Setelah selesai nyantri di Pondok Pesantren al-Qur’an al-Falah, yang dipimpin oleh KH. Q. Ahmad Syahid, aku memutuskan untuk meneruskan menjadi santri di Pondok Pesantren Al-Musaddadiyah Garut, pimpinan Prof. KH Anwar Musadadad, yang sudah lama wafat. Pertama kalinya aku menginjakan kaki di Garut, yang begitu beda dengan Bandung. Di Garut aku masih bisa melihat pepohonan yang rindang, sawah yang menghampar luas, serta udara yang sangat sejuk.

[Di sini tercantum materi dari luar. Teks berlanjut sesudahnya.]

-- ==== Sys2Proof/Tests/Slice0.lean ====
section
/-!
SUPPORT. Tests/Slice0.lean: checks against spec/95_test_vectors.md (each names its vector), the ill-formed terms, one
written-out unit per constructor, the host's two placements, and a witness for every statement that has hypotheses.
-/

namespace Sys2Proof.Tests

open Sys2Proof Sys2Proof.Machine

/-! ## Helpers -/

/-- The next state, if there is one. -/
def nextOf : Result → Option State
  | .next t => some t
  | .fault _ => none
  | .refused _ => none

/-- The registers in the order 95_test_vectors.md writes them, without BUF. -/
structure Regs where
  phase : Phase
  cnt : Nat
  sweep : SweepType
  rem : Nat
  first : Bool
  errFrame : Bool
  fault : FaultCode
  faultInfo : Nat
  deriving DecidableEq, Repr

/-- The registers of a state. -/
def regs (t : State) : Regs :=
  ⟨t.phase, t.cnt.toNat, t.sweep, t.rem.toNat, t.first, t.errFrame, t.fault, t.faultInfo.toNat⟩

/-- The registers and the records after the step that completes a unit. -/
def unitStep (c : Context) (bytes : List Byte) (s : State) : Option (Regs × List Record) :=
  (nextOf (step (s.placeUnit c bytes))).map fun t => (regs t, t.output)

/-- Inside a normal frame, `rem` elements to come. -/
def inFrame (sweep : SweepType) (rem : U32) (first : Bool) : State :=
  { State.reset with phase := .dataOffsetNormal, sweep := sweep, rem := rem, first := first }

/-- In an error frame, its payload to come. -/
def inErrorFrame (sweep : SweepType) : State :=
  { State.reset with phase := .dataOffsetError, sweep := sweep, errFrame := true }

/-- The flag to come. -/
def atFlag (errFrame stop : Bool) : State :=
  { State.reset with phase := .awaitingFlag, errFrame := errFrame, stopAfterErrorFrame := stop }

/-- The table of V36a: one entry, at the key (1, 2, 0x34). -/
def calOne (reference : F64) : CalTable := CalTable.write [] (calIndex 1 2 0x34).toNat ⟨true, reference⟩

/-! ## Well-formedness: each check refuses its ill-formed term -/

theorem test_wf_ill47_needs_bit2 : Instr.wellFormed (.hdrIll47 0 3 0 16 0 0) = false := by decide
theorem test_wf_peakE_not_16 : Instr.wellFormed (.hdrPeakE 0 0 16 0 0) = false := by decide
theorem test_wf_specE_not_16 : Instr.wellFormed (.hdrSpecE 0 0 16 0 0) = false := by decide
theorem test_wf_tspkE_not_16 : Instr.wellFormed (.hdrTspkE 0 0 16 0 0) = false := by decide
theorem test_wf_internal_not_500 : Instr.wellFormed (.errInternal 500 0) = false := by decide
theorem test_wf_internal_not_501 : Instr.wellFormed (.errInternal 501 0) = false := by decide
theorem test_wf_accepts :
    Instr.wellFormed (.hdrIll47 0 4 0 16 0 0) = true ∧ Instr.wellFormed (.hdrPeakE 0 0 17 0 0) = true ∧
    Instr.wellFormed (.errInternal 502 0) = true := by decide

/-! ## Decoding: a unit written out from 30_encoding.md for each constructor -/

/-- V3a. -/
theorem test_decode_hdrIll3 :
    decode .header [0x00, 0x30, 0x10, 0x00, 0x08, 0x00, 0x00, 0x00, 0, 0, 0, 0, 0, 0, 0, 0] =
      .ok (.hdrIll3 0 0 16 8 0) := by decide

/-- V3c. -/
theorem test_decode_hdrIll47 :
    decode .header [0x00, 0x40, 0x34, 0x12, 0x00, 0x00, 0x00, 0x00, 0, 0, 0, 0, 0, 0, 0, 0] =
      .ok (.hdrIll47 0 4 0 0x1234 0 0) := by decide

/-- V1a. -/
theorem test_decode_hdrPeak :
    decode .header [0x01, 0x00, 0x10, 0x00, 0x08, 0x00, 0x00, 0x00, 0, 0, 0, 0, 0, 0, 0, 0] =
      .ok (.hdrPeak 1 0 8 0) := by decide

/-- V1c. -/
theorem test_decode_hdrSpec :
    decode .header [0x23, 0x91, 0x10, 0x00, 0x28, 0x00, 0x00, 0x00, 0xC3, 0xB2, 0xA1, 0xA0, 0xF4, 0xC0, 0x56, 0x36] =
      .ok (.hdrSpec 291 1 40 0x3656C0F4A0A1B2C3) := by decide

/-- V1b. -/
theorem test_decode_hdrTspk :
    decode .header [0xFF, 0xAF, 0x10, 0x00, 0x18, 0x00, 0x00, 0x00, 0xFF, 0xFF, 0xFF, 0xFF, 0xFF, 0xFF, 0xFF, 0xFF] =
      .ok (.hdrTspk 4095 1 24 0xFFFFFFFFFFFFFFFF) := by decide

/-- V2c. -/
theorem test_decode_hdrPeakE :
    decode .header [0x00, 0x00, 0xFF, 0xFF, 0xFF, 0xFF, 0xFF, 0xFF, 0, 0, 0, 0, 0, 0, 0, 0] =
      .ok (.hdrPeakE 0 0 65535 4294967295 0) := by decide

/-- V2b. -/
theorem test_decode_hdrSpecE :
    decode .header [0x05, 0x10, 0x11, 0x00, 0x00, 0x00, 0x00, 0x00, 0x07, 0, 0, 0, 0, 0, 0, 0] =
      .ok (.hdrSpecE 5 0 17 0 7) := by decide

/-- info = 0x2001: sweep type 2 in bits 14:12 (R64). -/
theorem test_decode_hdrTspkE :
    decode .header [0x01, 0x20, 0x00, 0x01, 0x02, 0x00, 0x00, 0x00, 0x03, 0, 0, 0, 0, 0, 0, 0] =
      .ok (.hdrTspkE 1 0 256 2 3) := by decide

/-- V41. -/
theorem test_decode_peak :
    decode .peak [0x34, 0x12, 0x66, 0xF9, 0xA0, 0x01, 0xBA, 0x3E] = .ok (.peak 0xF9661234 0x3EBA01A0) := by decide

/-- P3 step 40. -/
theorem test_decode_tspk :
    decode .tspk [0x34, 0x12, 0xE6, 0x05, 0x33, 0x01, 0xBA, 0x3E, 0x03, 0x00, 0x00, 0x00] =
      .ok (.tspk 0x05E61234 0x3EBA0133 3) := by decide

/-- V43. -/
theorem test_decode_sinfo :
    decode .sinfo [0x05, 0x21, 0xEF, 0xBE, 0x08, 0x00, 0x00, 0x00] = .ok (.sinfo 0xBEEF2105 8) := by decide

Di pesantren al-Falah, yang sangat diperdalam adalah al-Qur’an, sehingga tidak sedikit pesantren al-Falah mengeluarkan jebolan-jebolan yang jago ngaji. Sebut saja Muammar ZA, Nanang Qosim, Mariah Ulfah, H. Mu’min Ainul Mubarok, dan mungkin salah satunya adalah Abdul Mujib, salah seorang dosen Fakultas Dakwah UIN Bandung. Mereka adalah Qari-qari tingkat nasional dan internasional. Sedangkan al-Musaddadiyah adalah pesantren yang memperdalam Bahasa asing, terutama bahasa Inggris dan Bahasa Arab.